Theme 6 – “Driving Impact Through Intentional Event Strategies” goes further, reflecting growing scrutiny of the real costs and benefits of hosting major events. The report notes that “there is growing scrutiny over the real costs and benefits of hosting major events, making transparency, evaluation, and community consultation essential.”

It also describes how the role of DMOs is evolving: “Leading organizations are acting as conveners and catalysts, bringing together rights holders, venues, businesses, and government to co-create event strategies that reflect shared goals.”

A key shift in mindset is captured in one of the study’s most cited messages: “In this next era of event strategy, the winners won’t be those who host the most events, but those who host the right ones” – a shift that aims to “unlock not only economic growth, but enduring brand strength and social impact.”

In line with this, the 17th highest-ranking strategy is to “leverage our region’s priority economic sectors to generate business events” – effectively using events to support government efforts to grow targeted industry clusters, while strengthening the case for public support.

Regeneration, resilience and new metrics

Impact also runs through Theme 7, which focuses on regeneration and resilience. The report argues that DMOs must broaden their focus beyond visitor numbers and traditional tourism spend: “Across the globe, destination organizations are grappling with a growing imperative: to build a visitor economy that delivers economic, social, and environmental value – not just now, but for the long term.”
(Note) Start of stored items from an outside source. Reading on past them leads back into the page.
/-- R208, R209, R218 to R221, R224, R226, Table PM-3: PM_SETUP moves the anchor in a tick that ends a second, enters a profile or sets
ZERO_SUPPRESS; PM_CLEAR zeroes the bins in progress; PM_READ reads four records for each endpoint; the end of a second is taken into the
bins of each frond, and nothing happens within one. A BER gauge is the nearest code. -/
def Obligations.MonitoringCommands : Prop :=
  (∀ (s : State) (h : ReqHdr) (mem : HostMem),
    (∀ a, h.isPf → a % 160000 = 0 → s.tick % 160000 = 0 → ∃ t : State,
      exec (.pmSetupAnchor h mem a) s = .next (t.complete (doneOk h s 0x24 0)) ∧ t.pm.anchor = a ∧
      t.rd R.GLB_PM_ANCHOR_LO_ANCHOR_LO = a % 2 ^ 32 ∧ t.rd R.GLB_PM_ANCHOR_HI_ANCHOR_HI = a / 2 ^ 32 % 2 ^ 32 ∧
      t.pm.profiles = s.pm.profiles) ∧
    (∀ a, h.isPf → a % 160000 = 0 → s.tick % 160000 ≠ 0 →
      exec (.pmSetupAnchor h mem a) s = .next (s.complete (doneRefused h s 0x24 St.schedule 0))) ∧
    (∀ k addr b, h.isPf → k < 64 → addr % 64 = 0 → readHost mem addr 64 = some b → s.pm.eps = [] →
      exec (.pmSetupProfile h mem k addr) s = .next (({ s with pm := { s.pm with
        profiles := Tab.set (fun _ => []) s.pm.profiles k ((List.range 16).map fun i => fieldAt b (4 * i) 4) } } : State).complete
        (doneOk h s 0x24 0))) ∧
    (∀ on, h.isPf → exec (.pmSetupZeroSuppress h mem on) s = .next ((s.wrB R.GLB_PM_STAT_ZERO_SUPPRESS on).complete
      (doneOk h s 0x24 0))) ∧
    (∀ e p, h.any = false → (s.tenant h.tenant).active = true → s.inRange h.fn h.tenant = true → e < 131072 →
      (s.ep e).entry.kind ≠ 0 → h.tenant = 0 ∨ h.tenant = (s.ep e).entry.tenant → s.epPm e = some p →
      exec (.pmClear h mem e) s = .next ((s.setEpPm e (some { p with
        window := [], b15 := { p.b15 with counts := List.replicate 8 0, suspect := true }
        b24 := { p.b24 with counts := List.replicate 8 0, suspect := true } })).complete (doneOk h s 0x25 0))) ∧
    (∀ e n buf, h.any = false → (s.tenant h.tenant).active = true → s.inRange h.fn h.tenant = true → e + n ≤ 131072 → 0 < n →
      n ≤ 4096 → buf % 64 = 0 → s.readFits (256 * n) → exec (.pmRead h mem e n buf) s = .next (readOk h s 0x26 buf
        ((List.range n).flatMap fun i => s.pmRead1 h.tenant (e + i)))) ∧
    ((s.tick + 1) % 160000 ≠ 0 → exec .pmSecondEnd s = .next s) ∧
    ((s.tick + 1) % 160000 = 0 → ∃ t : State, exec .pmSecondEnd s = .next t ∧ t.tick = s.tick ∧ RegsBut [R.GLB_PM_STAT_EXPORT_LOST.off] s t ∧
      ∀ f, s.frondEnabled f = true → (t.frond f).pm.secCw = 0 ∧ (t.frond f).pm.secUnc = 0 ∧ (t.frond f).pm.secInner = 0 ∧
        (binBoundary s.pm.anchor 0 (s.tick + 1) = false → (t.frond f).pm.b15 = (s.frond f).pm.b15.take (s.frond f).pm) ∧
        (binBoundary s.pm.anchor 0 (s.tick + 1) = true → (t.frond f).pm.b15 = {} ∧ (t.frond f).pm.start = s.tick + 1))) ∧
  (∀ a b g : Nat, 0 < a → a < b → berGauge a b = g → g < 0xfffe →
    a ^ 5120 * 10 ^ (2 * g - 1) ≤ b ^ 5120 ∧ b ^ 5120 < a ^ 5120 * 10 ^ (2 * g + 1)) ∧
  (∀ a b : Nat, 0 < b → (a = 0 → berGauge a b = 0xffff) ∧ (b ≤ a → berGauge a b = 0)) ∧
  berGauge 1 50 = 4349 ∧ berGauge 1 1000 = 7680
It calls on destinations to align with global frameworks such as the UN Sustainable Development Goals and to rethink how they measure success: “Traditional metrics like hotel occupancy and visitor spending offer only a narrow view of success. Leading destinations are developing multidimensional KPIs that also account for resident sentiment, environmental health, cultural vibrancy, and long-term economic impact.”

The seventh highest listed strategy is to “establish multi-dimensional data-driven KPIs to measure and enhance both economic and social impacts of a sustainable visitor economy.” Consistently, the second highest reported trend is the development of “multi-dimensional KPIs that go beyond traditional economic metrics to effectively measure and communicate the industry’s full economic, social, and environmental value.”

A gap between ambition and measurement

Despite the strong narrative around impact, the report also shows that practice has not yet fully caught up with ambition. The most important KPIs for bureaus are still dominated by tourism economic impact and visitor numbers. Community benefits and social impact KPIs rank 13th, while long-term legacy impacts appear in 16th place.

The analysis suggests this may reflect a lack of robust tools and methods rather than a lack of interest, noting that the industry has “not yet developed effective ways to measure those types of KPIs.”

The conclusion is clear: “Given the clear message from this report that we are convinced of the importance of the event impact movement to our future success and sustainability, perhaps developing meaningful metrics and practical measurement processes in relation to impacts is essential.”

For travel trade professionals and destination leaders, DestinationNext 2025 confirms that impact – economic, social and environmental – is no longer a “nice-to-have” narrative but a strategic imperative. The challenge now is to translate this into practical frameworks, data and partnerships that can genuinely shape event strategies and secure long-term support from governments, communities and investors.